_Requirement_:
Word for word, restate the entries below from their first line through the line that contains "match i with".

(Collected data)
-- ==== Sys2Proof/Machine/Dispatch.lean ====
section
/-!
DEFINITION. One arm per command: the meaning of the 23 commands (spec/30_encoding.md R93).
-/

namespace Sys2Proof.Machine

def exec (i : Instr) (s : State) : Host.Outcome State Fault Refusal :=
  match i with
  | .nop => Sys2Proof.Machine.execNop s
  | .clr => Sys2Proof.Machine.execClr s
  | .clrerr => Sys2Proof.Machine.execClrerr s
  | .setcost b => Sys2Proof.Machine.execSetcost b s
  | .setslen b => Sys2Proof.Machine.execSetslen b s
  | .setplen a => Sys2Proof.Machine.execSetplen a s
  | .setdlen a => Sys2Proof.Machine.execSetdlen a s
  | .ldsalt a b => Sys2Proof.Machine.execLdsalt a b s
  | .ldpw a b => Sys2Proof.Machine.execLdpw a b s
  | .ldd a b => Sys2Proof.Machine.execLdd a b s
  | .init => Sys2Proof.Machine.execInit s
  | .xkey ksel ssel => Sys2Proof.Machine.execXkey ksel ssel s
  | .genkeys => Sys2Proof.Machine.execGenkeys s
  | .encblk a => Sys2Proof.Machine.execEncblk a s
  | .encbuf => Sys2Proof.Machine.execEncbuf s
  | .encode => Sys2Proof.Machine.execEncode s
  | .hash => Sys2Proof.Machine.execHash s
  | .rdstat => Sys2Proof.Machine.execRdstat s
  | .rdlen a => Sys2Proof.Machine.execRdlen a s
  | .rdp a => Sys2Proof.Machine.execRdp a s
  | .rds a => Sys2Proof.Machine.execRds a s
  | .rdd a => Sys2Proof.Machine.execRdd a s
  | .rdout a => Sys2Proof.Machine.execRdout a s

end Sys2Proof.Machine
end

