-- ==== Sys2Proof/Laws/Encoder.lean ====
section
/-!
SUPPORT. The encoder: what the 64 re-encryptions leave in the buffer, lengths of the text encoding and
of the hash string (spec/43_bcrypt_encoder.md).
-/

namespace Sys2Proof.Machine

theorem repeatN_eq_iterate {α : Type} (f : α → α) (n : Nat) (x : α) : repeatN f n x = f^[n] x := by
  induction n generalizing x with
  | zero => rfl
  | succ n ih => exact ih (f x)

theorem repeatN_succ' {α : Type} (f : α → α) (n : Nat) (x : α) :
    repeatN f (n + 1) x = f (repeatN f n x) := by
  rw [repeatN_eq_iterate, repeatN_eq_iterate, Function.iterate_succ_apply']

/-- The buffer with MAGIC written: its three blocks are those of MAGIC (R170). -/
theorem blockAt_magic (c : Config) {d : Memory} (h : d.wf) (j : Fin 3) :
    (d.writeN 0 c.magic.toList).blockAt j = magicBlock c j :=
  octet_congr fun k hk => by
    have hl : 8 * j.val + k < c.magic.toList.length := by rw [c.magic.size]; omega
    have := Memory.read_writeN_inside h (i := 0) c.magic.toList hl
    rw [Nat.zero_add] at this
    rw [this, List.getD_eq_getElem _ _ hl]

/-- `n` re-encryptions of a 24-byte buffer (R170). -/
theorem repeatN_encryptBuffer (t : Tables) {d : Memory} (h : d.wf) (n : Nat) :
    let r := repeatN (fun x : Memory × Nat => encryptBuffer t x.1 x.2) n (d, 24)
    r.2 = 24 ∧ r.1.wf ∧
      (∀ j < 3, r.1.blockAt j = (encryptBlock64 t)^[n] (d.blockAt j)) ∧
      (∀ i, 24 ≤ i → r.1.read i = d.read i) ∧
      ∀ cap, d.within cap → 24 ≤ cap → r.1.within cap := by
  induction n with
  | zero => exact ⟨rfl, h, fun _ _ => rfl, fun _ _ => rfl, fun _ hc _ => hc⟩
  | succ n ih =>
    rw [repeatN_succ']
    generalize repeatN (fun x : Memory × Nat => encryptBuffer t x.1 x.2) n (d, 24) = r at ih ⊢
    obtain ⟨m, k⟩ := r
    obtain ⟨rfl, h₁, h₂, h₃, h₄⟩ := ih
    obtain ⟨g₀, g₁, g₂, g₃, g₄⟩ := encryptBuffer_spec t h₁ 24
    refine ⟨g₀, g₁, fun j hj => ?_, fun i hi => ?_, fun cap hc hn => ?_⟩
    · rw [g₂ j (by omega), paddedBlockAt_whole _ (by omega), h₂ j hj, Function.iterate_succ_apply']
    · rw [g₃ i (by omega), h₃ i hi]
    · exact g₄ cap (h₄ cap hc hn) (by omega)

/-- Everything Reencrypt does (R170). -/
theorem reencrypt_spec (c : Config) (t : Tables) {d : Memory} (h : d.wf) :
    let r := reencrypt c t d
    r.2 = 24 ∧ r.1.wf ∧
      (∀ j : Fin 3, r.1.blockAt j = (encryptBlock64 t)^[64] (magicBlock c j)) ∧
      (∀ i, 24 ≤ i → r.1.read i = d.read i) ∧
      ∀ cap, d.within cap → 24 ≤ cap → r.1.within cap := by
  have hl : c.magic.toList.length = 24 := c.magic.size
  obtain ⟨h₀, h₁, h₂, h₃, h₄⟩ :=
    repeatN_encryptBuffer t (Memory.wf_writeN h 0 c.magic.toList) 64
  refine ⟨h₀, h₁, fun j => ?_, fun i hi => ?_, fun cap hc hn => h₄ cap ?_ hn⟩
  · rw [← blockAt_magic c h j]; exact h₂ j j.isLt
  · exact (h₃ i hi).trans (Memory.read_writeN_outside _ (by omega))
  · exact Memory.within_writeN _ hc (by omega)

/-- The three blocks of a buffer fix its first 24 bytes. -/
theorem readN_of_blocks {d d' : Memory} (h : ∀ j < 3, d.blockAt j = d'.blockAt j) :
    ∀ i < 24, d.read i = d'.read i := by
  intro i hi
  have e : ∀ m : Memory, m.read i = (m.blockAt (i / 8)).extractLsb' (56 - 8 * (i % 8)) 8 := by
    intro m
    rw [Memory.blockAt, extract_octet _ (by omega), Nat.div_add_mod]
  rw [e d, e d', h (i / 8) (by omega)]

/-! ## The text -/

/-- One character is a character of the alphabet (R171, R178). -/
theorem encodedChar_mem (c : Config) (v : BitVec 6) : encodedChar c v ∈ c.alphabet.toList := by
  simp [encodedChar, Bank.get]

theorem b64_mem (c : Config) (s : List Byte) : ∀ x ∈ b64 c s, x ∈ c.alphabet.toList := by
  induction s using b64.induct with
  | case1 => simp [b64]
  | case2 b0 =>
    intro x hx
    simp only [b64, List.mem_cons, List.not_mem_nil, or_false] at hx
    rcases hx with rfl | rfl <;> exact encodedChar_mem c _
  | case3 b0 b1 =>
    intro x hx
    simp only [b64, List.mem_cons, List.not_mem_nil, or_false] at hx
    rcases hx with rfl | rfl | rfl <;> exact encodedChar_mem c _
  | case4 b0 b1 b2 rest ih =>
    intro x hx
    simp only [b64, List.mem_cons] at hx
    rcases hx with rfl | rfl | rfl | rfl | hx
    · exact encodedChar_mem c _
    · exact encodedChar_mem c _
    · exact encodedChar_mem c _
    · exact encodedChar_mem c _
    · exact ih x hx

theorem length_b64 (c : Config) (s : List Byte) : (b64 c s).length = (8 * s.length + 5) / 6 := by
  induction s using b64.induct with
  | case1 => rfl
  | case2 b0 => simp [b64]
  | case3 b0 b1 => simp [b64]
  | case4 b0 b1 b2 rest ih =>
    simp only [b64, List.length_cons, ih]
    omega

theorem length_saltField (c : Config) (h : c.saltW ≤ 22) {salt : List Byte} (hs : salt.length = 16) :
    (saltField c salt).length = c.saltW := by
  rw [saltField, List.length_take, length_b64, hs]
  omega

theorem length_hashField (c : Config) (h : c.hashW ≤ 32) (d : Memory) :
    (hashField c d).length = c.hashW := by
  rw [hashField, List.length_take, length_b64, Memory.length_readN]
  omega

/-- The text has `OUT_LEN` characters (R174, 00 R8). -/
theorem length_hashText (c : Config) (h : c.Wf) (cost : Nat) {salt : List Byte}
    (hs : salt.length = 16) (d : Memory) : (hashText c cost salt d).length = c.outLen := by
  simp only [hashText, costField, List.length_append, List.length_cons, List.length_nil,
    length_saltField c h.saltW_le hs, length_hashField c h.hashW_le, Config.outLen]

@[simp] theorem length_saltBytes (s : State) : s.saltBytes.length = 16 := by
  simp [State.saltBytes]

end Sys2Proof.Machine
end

_Response_:
-- ==== Sys2Proof/Machine/Dispatch.lean ====
section
/-!
DEFINITION. One arm per command: the meaning of the 23 commands (spec/30_encoding.md R93).
-/

namespace Sys2Proof.Machine

def exec (i : Instr) (s : State) : Host.Outcome State Fault Refusal :=
  match i with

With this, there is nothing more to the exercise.